REQUIRED ACTION> All of the data that follows needs to be printed again, exactly as it reads.

○ ○ ○ ○ ○ ○ ○

@[simp] theorem State.takePayloadByte_params :
    (State.takePayloadByte b rest s).params = s.params := by simp [State.takePayloadByte, State.countByte]
@[simp] theorem State.takePayloadByte_regs :
    (State.takePayloadByte b rest s).regs = s.regs := by simp [State.takePayloadByte, State.countByte]
@[simp] theorem State.takePayloadByte_schedule :
    (State.takePayloadByte b rest s).schedule = s.schedule := by simp [State.takePayloadByte, State.countByte]
@[simp] theorem State.takePayloadByte_draws :
    (State.takePayloadByte b rest s).draws = s.draws := by simp [State.takePayloadByte, State.countByte]
@[simp] theorem State.takePayloadByte_epoch :
    (State.takePayloadByte b rest s).epoch = s.epoch := by simp [State.takePayloadByte, State.countByte]
@[simp] theorem State.takePayloadByte_readData :
    (State.takePayloadByte b rest s).readData = s.readData := by simp [State.takePayloadByte, State.countByte]
@[simp] theorem State.takePayloadByte_ports :
    (State.takePayloadByte b rest s).ports = { s.ports with stream := rest } := by
  simp [State.takePayloadByte, State.countByte]
@[simp] theorem State.takePayloadByte_phase :
    (State.takePayloadByte b rest s).eng.phase = s.eng.phase := by
  simp [State.takePayloadByte, State.countByte]
@[simp] theorem State.takePayloadByte_pos :
    (State.takePayloadByte b rest s).eng.pos = s.eng.pos + 1 := by
  simp [State.takePayloadByte, State.countByte]
@[simp] theorem State.takePayloadByte_sigK :
    (State.takePayloadByte b rest s).eng.sigK = s.eng.sigK := by
  simp [State.takePayloadByte, State.countByte]
@[simp] theorem State.takePayloadByte_fldK :
    (State.takePayloadByte b rest s).eng.fldK = s.eng.fldK := by
  simp [State.takePayloadByte, State.countByte]
@[simp] theorem State.takePayloadByte_curStart :
    (State.takePayloadByte b rest s).eng.curStart = s.eng.curStart := by
  simp [State.takePayloadByte, State.countByte]
@[simp] theorem State.takePayloadByte_curLen :
    (State.takePayloadByte b rest s).eng.curLen = s.eng.curLen := by
  simp [State.takePayloadByte, State.countByte]
@[simp] theorem State.takePayloadByte_curType :
    (State.takePayloadByte b rest s).eng.curType = s.eng.curType := by
  simp [State.takePayloadByte, State.countByte]
@[simp] theorem State.takePayloadByte_curCrc :
    (State.takePayloadByte b rest s).eng.curCrc = s.eng.curCrc := by
  simp [State.takePayloadByte, State.countByte]
@[simp] theorem State.takePayloadByte_curOff :
    (State.takePayloadByte b rest s).eng.curOff = s.eng.curOff + 1 := by
  simp [State.takePayloadByte, State.countByte]
@[simp] theorem State.takePayloadByte_chunkCount :
    (State.takePayloadByte b rest s).eng.chunkCount = s.eng.chunkCount := by
  simp [State.takePayloadByte, State.countByte]
@[simp] theorem State.takePayloadByte_idatBytes :
    (State.takePayloadByte b rest s).eng.idatBytes = s.eng.idatBytes := by
  simp [State.takePayloadByte, State.countByte]
@[simp] theorem State.takePayloadByte_textCount :
    (State.takePayloadByte b rest s).eng.textCount = s.eng.textCount := by
  simp [State.takePayloadByte, State.countByte]
@[simp] theorem State.takePayloadByte_textBytes :
    (State.takePayloadByte b rest s).eng.textBytes = s.eng.textBytes := by
  simp [State.takePayloadByte, State.countByte]
@[simp] theorem State.takePayloadByte_hdrValid :
    (State.takePayloadByte b rest s).eng.hdrValid = s.eng.hdrValid := by
  simp [State.takePayloadByte, State.countByte]
@[simp] theorem State.takePayloadByte_expSize :
    (State.takePayloadByte b rest s).eng.expSize = s.eng.expSize := by
  simp [State.takePayloadByte, State.countByte]
@[simp] theorem State.takePayloadByte_row :
    (State.takePayloadByte b rest s).eng.row = s.eng.row := by
  simp [State.takePayloadByte, State.countByte]
@[simp] theorem State.takePayloadByte_col :
    (State.takePayloadByte b rest s).eng.col = s.eng.col := by
  simp [State.takePayloadByte, State.countByte]
@[simp] theorem State.takePayloadByte_decPending :
    (State.takePayloadByte b rest s).eng.decPending = s.eng.decPending := by
  simp [State.takePayloadByte, State.countByte]
@[simp] theorem State.takePayloadByte_err :
    (State.takePayloadByte b rest s).eng.err = s.eng.err := by
  simp [State.takePayloadByte, State.countByte]
@[simp] theorem State.takePayloadByte_stage :
    (State.takePayloadByte b rest s).eng.stage = s.eng.stage := by
  simp [State.takePayloadByte, State.countByte]
@[simp] theorem State.takePayloadByte_packIdx :
    (State.takePayloadByte b rest s).eng.packIdx = s.eng.packIdx := by
  simp [State.takePayloadByte, State.countByte]

end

○ ○ ○ ○ ○ ○ ○

RESPONSE TO THE EXERCISE>
@[simp] theorem State.takePayloadByte_params :
    (State.takePayloadByte b rest s).params = s.params := by simp [State.takePayloadByte, State.countByte]
@[simp] theorem State.takePayloadByte_regs :
    (State.takePayloadByte b rest s).regs = s.regs := by simp [State.takePayloadByte, State.countByte]
@[simp] theorem State.takePayloadByte_schedule :
    (State.takePayloadByte b rest s).schedule = s.schedule := by simp [State.takePayloadByte, State.countByte]
@[simp] theorem State.takePayloadByte_draws :
    (State.takePayloadByte b rest s).draws = s.draws := by simp [State.takePayloadByte, State.countByte]
@[simp] theorem State.takePayloadByte_epoch :
    (State.takePayloadByte b rest s).epoch = s.epoch := by simp [State.takePayloadByte, State.countByte]
@[simp] theorem State.takePayloadByte_readData :
    (State.takePayloadByte b rest s).readData = s.readData := by simp [State.takePayloadByte, State.countByte]
@[simp] theorem State.takePayloadByte_ports :
    (State.takePayloadByte b rest s).ports = { s.ports with stream := rest } := by
  simp [State.takePayloadByte, State.countByte]
@[simp] theorem State.takePayloadByte_phase :
    (State.takePayloadByte b rest s).eng.phase = s.eng.phase := by
  simp [State.takePayloadByte, State.countByte]
@[simp] theorem State.takePayloadByte_pos :
    (State.takePayloadByte b rest s).eng.pos = s.eng.pos + 1 := by
  simp [State.takePayloadByte, State.countByte]
@[simp] theorem State.takePayloadByte_sigK :
    (State.takePayloadByte b rest s).eng.sigK = s.eng.sigK := by
  simp [State.takePayloadByte, State.countByte]
@[simp] theorem State.takePayloadByte_fldK :
    (State.takePayloadByte b rest s).eng.fldK = s.eng.fldK := by
  simp [State.takePayloadByte, State.countByte]
@[simp] theorem State.takePayloadByte_curStart :
    (State.takePayloadByte b rest s).eng.curStart = s.eng.curStart := by
  simp [State.takePayloadByte, State.countByte]
@[simp] theorem State.takePayloadByte_curLen :
    (State.takePayloadByte b rest s).eng.curLen = s.eng.curLen := by
  simp [State.takePayloadByte, State.countByte]
@[simp] theorem State.takePayloadByte_curType :
    (State.takePayloadByte b rest s).eng.curType = s.eng.curType := by
  simp [State.takePayloadByte, State.countByte]
@[simp] theorem State.takePayloadByte_curCrc :
    (State.takePayloadByte b rest s).eng.curCrc = s.eng.curCrc := by
  simp [State.takePayloadByte, State.countByte]
@[simp] theorem State.takePayloadByte_curOff :
    (State.takePayloadByte b rest s).eng.curOff = s.eng.curOff + 1 := by
  simp [State.takePayloadByte, State.countByte]
@[simp] theorem State.takePayloadByte_chunkCount :
    (State.takePayloadByte b rest s).eng.chunkCount = s.eng.chunkCount := by
  simp [State.takePayloadByte, State.countByte]
@[simp] theorem State.takePayloadByte_idatBytes :
    (State.takePayloadByte b rest s).eng.idatBytes = s.eng.idatBytes := by
  simp [State.takePayloadByte, State.countByte]
@[simp] theorem State.takePayloadByte_textCount :
    (State.takePayloadByte b rest s).eng.textCount = s.eng.textCount := by
  simp [State.takePayloadByte, State.countByte]
@[simp] theorem State.takePayloadByte_textBytes :
    (State.takePayloadByte b rest s).eng.textBytes = s.eng.textBytes := by
  simp [State.takePayloadByte, State.countByte]
@[simp] theorem State.takePayloadByte_hdrValid :
    (State.takePayloadByte b rest s).eng.hdrValid = s.eng.hdrValid := by
  simp [State.takePayloadByte, State.countByte]
@[simp] theorem State.takePayloadByte_expSize :
    (State.takePayloadByte b rest s).eng.expSize = s.eng.expSize := by
  simp [State.takePayloadByte, State.countByte]
@[simp] theorem State.takePayloadByte_row :
    (State.takePayloadByte b rest s).eng.row = s.eng.row := by
  simp [State.takePayloadByte, State.countByte]
@[simp] theorem State.takePayloadByte_col :
    (State.takePayloadByte b rest s).eng.col = s.eng.col := by
  simp [State.takePayloadByte, State.countByte]
@[simp] theorem State.takePayloadByte_decPending :
    (State.takePayloadByte b rest s).eng.decPending = s.eng.decPending := by
  simp [State.takePayloadByte, State.countByte]
@[simp] theorem State.takePayloadByte_err :
    (State.takePayloadByte b rest s).eng.err = s.eng.err := by
  simp [State.takePayloadByte, State.countByte]
@[simp] theorem State.takePayloadByte_stage :
    (State.takePayloadByte b rest s).eng.stage = s.eng.stage := by
  simp [State.takePayloadByte, State.countByte]
@[simp] theorem State.takePayloadByte_packIdx :
    (State.takePayloadByte b rest s).eng.packIdx = s.eng.packIdx := by
  simp [State.takePayloadByte, State.countByte]

end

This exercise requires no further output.